The deaths of the Balibo five as they have come to be known, were tragic, horrible, and, according to the authors, probably preventable. They conclude that the intelligence elite in Australia knew that Indonesian forces planned to murder the journalists up to twelve hours beforehand, but that senior Defence Signals Directorate (DSD) bureaucrats withheld the information (117-118). For the intelligence elite to have alerted politicians that the five journalists faced imminent death, which inevitably would have put in train attempts to save them, was to expose the extent to which Indonesian communications had been monitored and, more importantly, successfully decoded, by Australian intelligence (118). Even after revealing their deaths to Bill Morrison (Minister of Defence) some ten hours after the fact, Sir Arthur Tange, secretary of the Defence department, insisted that the government not alert the next of kin (120).

Many of the chiefs in the last days of their careers at the Australian DSD when East Timor became a major intelligence and diplomatic concern, trained during the Second World War. It was then that they learned the ‘tough minded approach…when cities, convoys, warships and army divisions were sacrificed to protect their code-breaking achievements…’ (148). The DSD was part of a yet broader intelligence community in which access to and control of information (in an intelligence agency, information, rather than knowledge, is power) defined lines of conflict and cooperation. Ball and McDonald reveal differences in values between older and younger intelligence operatives, and a near mutiny at the Joint Intelligence Organisation (an agency that provided the Department of Defence and the service chiefs with intelligence drawn from a variety of civilian and military sources) over the handling of the events at Balibo (149).

One cannot help but be struck by the naivete of the journalists. Of them, only one, Cunningham, had any experience of combat. As Ball and McDonald suggest, perhaps they thought that their nationalities bought them immunity from danger (43). Shackleton also seems to have become more intimately involved in Fretilin affairs than one might expect of a journalist (40-42) albeit with honourable motives. But references to and images of them sitting around in Balibo drinking beer and wine whilst waiting for the inevitable Indonesian invasion are chilling. The Suharto regime orchestrated the extra- judicial murder of in excess of 500,000 Indonesians in its climb to power and north east of the island of Timor, Irian Jaya’s indigenous peoples were being subjected to ongoing intimidation and violence. Were they unaware of the ruthlessness of the regime? Did they believe that their fair skins and quest for a career advancing journalistic scoop would protect them from harm?

Over the years since the invasion of East Timor, key figures have died, individual memories of events have diverged, and important documents have disappeared. The book provides a disturbing account of foreign policy duplicity, callous intelligence decisions and the instinctive maintenance of a governmental culture of obfuscation.
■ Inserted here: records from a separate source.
/-- ROSTER reaches a device that is not in charge (R358, R362, R344). -/
def Dev.rosterRx (d : Dev) (m : DomRx) : Dev :=
  let start := beNat (slice m.payload 0 2)
  let count := beNat (slice m.payload 2 2)
  let total := beNat (slice m.payload 4 2)
  let deputy := beNat (slice m.payload 6 1)
  let l := rosterEntries m.payload
  let d := d.keepRoster start l
  let seen := (start != 0 && d.fabric.rosterNamed) || l.any fun e => e.1 == d.uid
  let d : Dev := { d with fabric := { d.fabric with rosterNamed := seen } }
  let d := d.fset F.FAB_STATUS.MEMBERS [] total
  if d.role ≠ 1 then d
  else
    let d := match findFirst (fun (e : Nat × Nat × Nat) => e.1 == d.uid) l with
      | some e => if d.fabState = 6 then d else Dev.joinAs { d with fabric := { d.fabric with rosterMiss := 0 } } e.2.1
      | none => d
    let d := if start + count < total ∨ seen then d else d.rosterMissed total
    let member := d.fabState == 2
    let d := d.fset F.PWR_STATUS.FORCED_FIXED [] (if member ∧ 8 < total then 1 else 0)
    d.fset F.FAB_STATUS.DEPUTY [] (if member ∧ deputy ≠ 0 ∧ deputy = d.myNum then 1 else 0)

/-- The own grid's time, in 2^-32 ns, of boundary number n (R39). -/
def Dev.gridTime (d : Dev) (n : Nat) : Int :=
  let k : Int := ((n + 2 ^ 48 - d.cyc.gnum) % 2 ^ 48 : Nat)
  let k := if k < 2 ^ 47 then k else k - 2 ^ 48
  (d.cyc.gbase : Int) + k * d.cyc.per

/-- A base that a CYCLE carries is adopted: as the anchor of a unit in WAIT_START, and with a realignment where it lies more than 1 ns off the
own grid (R39, R360). -/
def Dev.adoptBase (d : Dev) (b n : Nat) : Dev :=
  let put := fun (d : Dev) => { d with cyc := { d.cyc with gbase := b, gnum := n } }
  if d.cycState = 1 then
    let d : Dev := put { d with cyc := { d.cyc with base := b, num := n } }
    let g := d.gridAfter (max b ((d.fab + us 1) * 65536))
    { d with cyc := { d.cyc with startAt := some g.1, startNum := g.2 } }
  else if d.cycState = 2 ∧ (65536 * 65536 < (b : Int) - d.gridTime n ∨ 65536 * 65536 < d.gridTime n - b) then put (d.realignOn b n)
  else d

/-- CYCLE reaches a device that is not in charge (R38, R360, R357): the values are kept and take effect at EFF_NUM; one that names a boundary
already passed is applied at the next one, counted, with event 357, unless it changes nothing or comes from CYCLE_IN. -/
def Dev.cycleRx (d : Dev) (m : DomRx) : Dev :=
  let x := m.payload
  let bSec := beNat (slice x 0 6)
  let bNs := beNat (slice x 6 4)
  let bFrac := beNat (slice x 10 2)
  let n := beNat (slice x 12 6)
  let pNs := beNat (slice x 18 4)
  let pFrac := beNat (slice x 22 2)
  let stretch := beNat (slice x 24 2)
  let eff := beNat (slice x 26 6)
  let src := beNat (slice x 32 1)
  let base := (sec bSec + ns bNs + bFrac) * 65536
  let now := d.now
  let up := d.fget F.FAB_STATUS.UPPORT []
  let d : Dev := { d with fabric := { d.fabric with lastCycleRx := some now, silent := false } }
  let d := d.fset F.FAB_STATUS.UPPORT [] m.port
  let d := if up = m.port then d else d.showExt
  if d.role = 1 ∧ d.cycSrc ≠ 1 then d
  else
    let old := d.rget .CYC_PERIOD []
    let d := d.fsets [(F.CYC_PERIOD.NS, pNs), (F.CYC_PERIOD.FRAC, pFrac), (F.CYC_PERIOD.STRETCH, stretch)] []
    let d := (d.fset F.CYC_ANCHOR_SEC.SEC [] bSec).fsets [(F.CYC_ANCHOR_NSF.NS, bNs), (F.CYC_ANCHOR_NSF.FRAC, bFrac)] []
    let w := d.rget .CYC_PERIOD []
    let period := periodOf w
    if d.cycState = 0 then d
    else if d.cycState = 1 then (d.setPeriod period stretch).adoptBase base n
    else
      let d := d.adoptBase base n
      let passed := cycReached d.cyc.num eff
      let same := w == old && d.cyc.change.isNone
      if same then d
      else
        let d : Dev := { d with cyc := { d.cyc with change := some { eff := eff, period := period, stretch := stretch } } }
        if passed ∧ src ≠ 2 then (d.count (Ct.FAB_LATE_CNT 0) 1).raise Ev.FAB_LATE 0 unitDev else d

/-- An epoch is armed in a slot (R361). -/
def Dev.armEpoch (d : Dev) (e : Epoch) : Dev :=
  let d : Dev := { d with cyc := { d.cyc with epochs := d.cyc.epochs ++ [e] } }
  (d.fsets [(F.FAB_EPOCH_PHASE.ID, e.id), (F.FAB_EPOCH_PHASE.PENDING, d.cyc.epochs.length)] []).raise Ev.FAB_EPOCH 0 unitDev

/-- FAB_EPOCH_CMD.GO is written 1 (R361). -/
def Dev.epochIssue (d : Dev) (cycle : Nat) : Dev :=
  let d := d.fsets [(F.FAB_EPOCH_CMD.GO, 0), (F.FAB_EPOCH_CMD.CYCLE, cycle)] []
  let ph := d.fget F.FAB_EPOCH_PHASE.PHASE []
  let groups := d.rget .FAB_EPOCH_GROUPS []
  let near := ! d.phaseValid || d.phaseReached cycle ph || decide (d.phaseTime cycle ph < d.fab + us (atLeast1 (d.fget F.FAB_CTL.LEAD [])))
  if ! d.inCharge ∨ 8 ≤ d.cyc.epochs.length ∨ near then (d.fset F.FAB_EPOCH_CMD.RESULT [] 2).raiseSev Ev.FAB_EPOCH 2 (evArg Ev.FAB_EPOCH 0) unitDev
  else
    let id := d.fabric.nextEpoch % 65536
    let d : Dev := { d with fabric := { d.fabric with nextEpoch := id + 1 } }
    let d := d.armEpoch { id := id, groups := groups, cyc := cycle, phase := ph }
    let d := d.domSend 4 false (beBytes 2 id ++ beBytes 2 0 ++ beBytes 8 groups.toNat ++ beBytes 6 cycle ++ beBytes 2 0 ++ beBytes 4 ph)
    d.fset F.FAB_EPOCH_CMD.RESULT [] 1

/-- EPOCH reaches a member (R361). -/
def Dev.epochRx (d : Dev) (m : DomRx) : Dev :=
  let e : Epoch := { id := beNat (slice m.payload 0 2), groups := BitVec.ofNat 64 (beNat (slice m.payload 4 8)), cyc := beNat (slice m.payload 12 6),
                     phase := beNat (slice m.payload 20 4) }
  if d.phaseReached e.cyc e.phase then ((d.fireEpoch e).count (Ct.FAB_LATE_CNT 0) 1).raise Ev.FAB_LATE 0 unitDev
  else if 8 ≤ d.cyc.epochs.length then d.raiseSev Ev.FAB_EPOCH 2 (evArg Ev.FAB_EPOCH 0) unitDev
  else d.armEpoch e

/-- PACE reaches the device in charge (R364, R365). -/
def Dev.paceRx (d : Dev) (m : DomRx) : Dev :=
  match findFirst (fun (x : Member) => x.uid == m.origin) d.fabric.members with
  | none => d
  | some x =>
    if ! d.inCharge then d
    else
      let v := beNat (slice m.payload 0 2)
      let old := d.fget F.FAB_MEMBER.DEFICIT [x.num]
      let d := d.fsets [(F.FAB_MEMBER.DEFICIT, v), (F.FAB_MEMBER.CUR_OP, beNat (slice m.payload 2 1)), (F.FAB_MEMBER.ACK, beNat (slice m.payload 10 2)),
                        (F.FAB_MEMBER.SHED, beNat (slice m.payload 12 2)), (F.FAB_MEMBER.HOPS, 15 - m.hops)] [x.num]
      let d := if farApart v old then d.raise Ev.FAB_PACE x.num unitDev else d
      d.pacePolicy false

/-- SHED reaches a member (R366). -/
def Dev.shedRx (d : Dev) (m : DomRx) : Dev :=
  let target := beNat (slice m.payload 0 8)
  let mask := beNat (slice m.payload 8 2)
  if target ≠ d.uid ∨ d.fabState ≠ 2 then d
  else
    let old := d.fabric.shedMask
    let d : Dev := { d with fabric := { d.fabric with shedMask := mask } }
    if (old = 0) = (mask = 0) then d else d.raise Ev.FAB_SHED d.myNum unitDev

/-- A device takes charge (R359, R362, R363): it becomes the one that the members follow, and sends TAKEOVER, ROSTER and CYCLE. -/
def Dev.takeCharge (d : Dev) (state : Nat) : Dev :=
  let old := d.mgrUid
  let d := d.fset F.FAB_STATUS.TERM [] ((d.fget F.FAB_STATUS.TERM [] + 1) % 65536)
  let d := (d.setFabState state).rset .FAB_MGR [] d.fuses.uid
  let now := d.now
  let keep := (d.fabric.members.filter fun (m : Member) => m.uid != old && m.uid != d.uid).map fun (m : Member) => { m with lastHello := now }
  let d := (if state = 3 then d.fset F.FAB_STATUS.MYNUM [] 0 else d).fabClear
  let d : Dev := { d with fabric := { d.fabric with members := keep } }
  let d := keep.foldl (fun (d : Dev) m => d.showMember m (m.flags % 2) (m.flags / 2 % 2) 0) d
  let d := d.enterSelf.showExt
  let d := d.domSend 7 false (beBytes 8 old)
  d.rosterSend

/-- The manager is silent toward this device (R362): the deputy takes charge; any other member raises event 356 and runs on. -/
def Dev.managerSilent (d : Dev) : Dev :=
  let span := max (ms 10) (3 * d.cyc.per / 65536)
  if ! d.fabEn ∨ d.fabState ≠ 2 ∨ ! (d.fabric.lastCycleRx.any fun t => d.since t span) then d
  else if d.fbit F.FAB_STATUS.DEPUTY [] then
    let d := ((d.takeCharge 4).sourceLost 5).cycleSend
    (d.fset F.FAB_STATUS.DEPUTY [] 0).raise Ev.FAB_TAKEOVER (d.fget F.FAB_STATUS.TERM []) unitDev
  else if d.fabric.silent then d
  else Dev.raise { d with fabric := { d.fabric with silent := true } } Ev.FAB_MGR_SILENT 0 unitDev

/-- FAB_CMD.RECLAIM is written 1 (R363): a strapped manager in STANDBY_MGR takes charge again; its base takes effect at the EFF_NUM of its first
CYCLE. -/
def Dev.reclaim (d : Dev) : Dev :=
  if ! d.fabEn ∨ d.fabState ≠ 5 then d
  else
    let d := d.takeCharge 3
    let w := d.rget .CYC_PERIOD []
    let d : Dev := { d with fabric := { d.fabric with sharedPeriod := w } }
    if d.cycSrc = 2 then d.cycleSend else d.announce (periodOf w) (d.fget F.CYC_PERIOD.STRETCH [])

/-- FAB_CMD.REJOIN is written 1 (R358). -/
def Dev.rejoin (d : Dev) : Dev :=
  if d.fabState ≠ 6 then d else Dev.setFabState { d with fabric := { d.fabric with rosterMiss := 0, lastHello := none } } 1

/-- The last SEQ of an origin silent for 100 ms is forgotten (R356). -/
def Dev.forget (d : Dev) (o : Nat) : Dev :=
  { d with fabric := { d.fabric with lastSeq := d.fabric.lastSeq.filter fun (x : Nat × Nat × Nat) => x.1 != o || ! d.since x.2.2 (ms 100) } }

/-- PACE_INTERVAL (R364): a member that has not reported for 100 ms sends PACE. -/
def Dev.paceInterval (d : Dev) : Dev :=
  if d.fabEn && d.fabState == 2 && d.since d.fabric.lastPace (ms 100) then d.paceSend else d

/-! Stack mode. -/

/-- The device runs stack mode (R352, R367). -/
def Dev.stkOn (d : Dev) : Bool := d.role == 3 && d.fbit F.FAB_STK.EN []

/-- The stack ports that are UP. -/
def Dev.stkPorts (d : Dev) : List Nat := d.portList.filter fun p => d.stackPort p && d.portUp p

/-- The device itself as the election sees it. -/
def Dev.stkSelf (d : Dev) : StkDev := { uid := d.uid, pri := d.fget F.FAB_STK.PRI [], num := d.fabric.stkMe, lastSeen := d.now }

/-- The stack master: the highest PRI, the lowest UID on a tie (R369). -/
def Dev.stkMaster (d : Dev) : StkDev :=
  d.fabric.stk.foldl (fun (b : StkDev) (x : StkDev) => if b.pri < x.pri ∨ (b.pri = x.pri ∧ x.uid < b.uid) then x else b) d.stkSelf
With the publication of this book, ordinary Australians, East Timorese and Indonesians now know as much about the events at Balibo in October 1975 as is possible while influential Australian figures associated with the events of 1975 continue to defend the indefensible and argue against full public disclosure of official records.
Simon Philpott is Coordinator of Asian Studies at the University of Tasmania. He has a Ph D in Political Science and International Relations from the ANU and is the author of the recently released,Rethinking Indonesia: Postcolonial Theory, Authoritarianism and Identity (Macmillan).

Death in Balibo, Lies in Canberra, by Desmond Ball and Hamish McDonald was published by Allen & Unwin in 2000.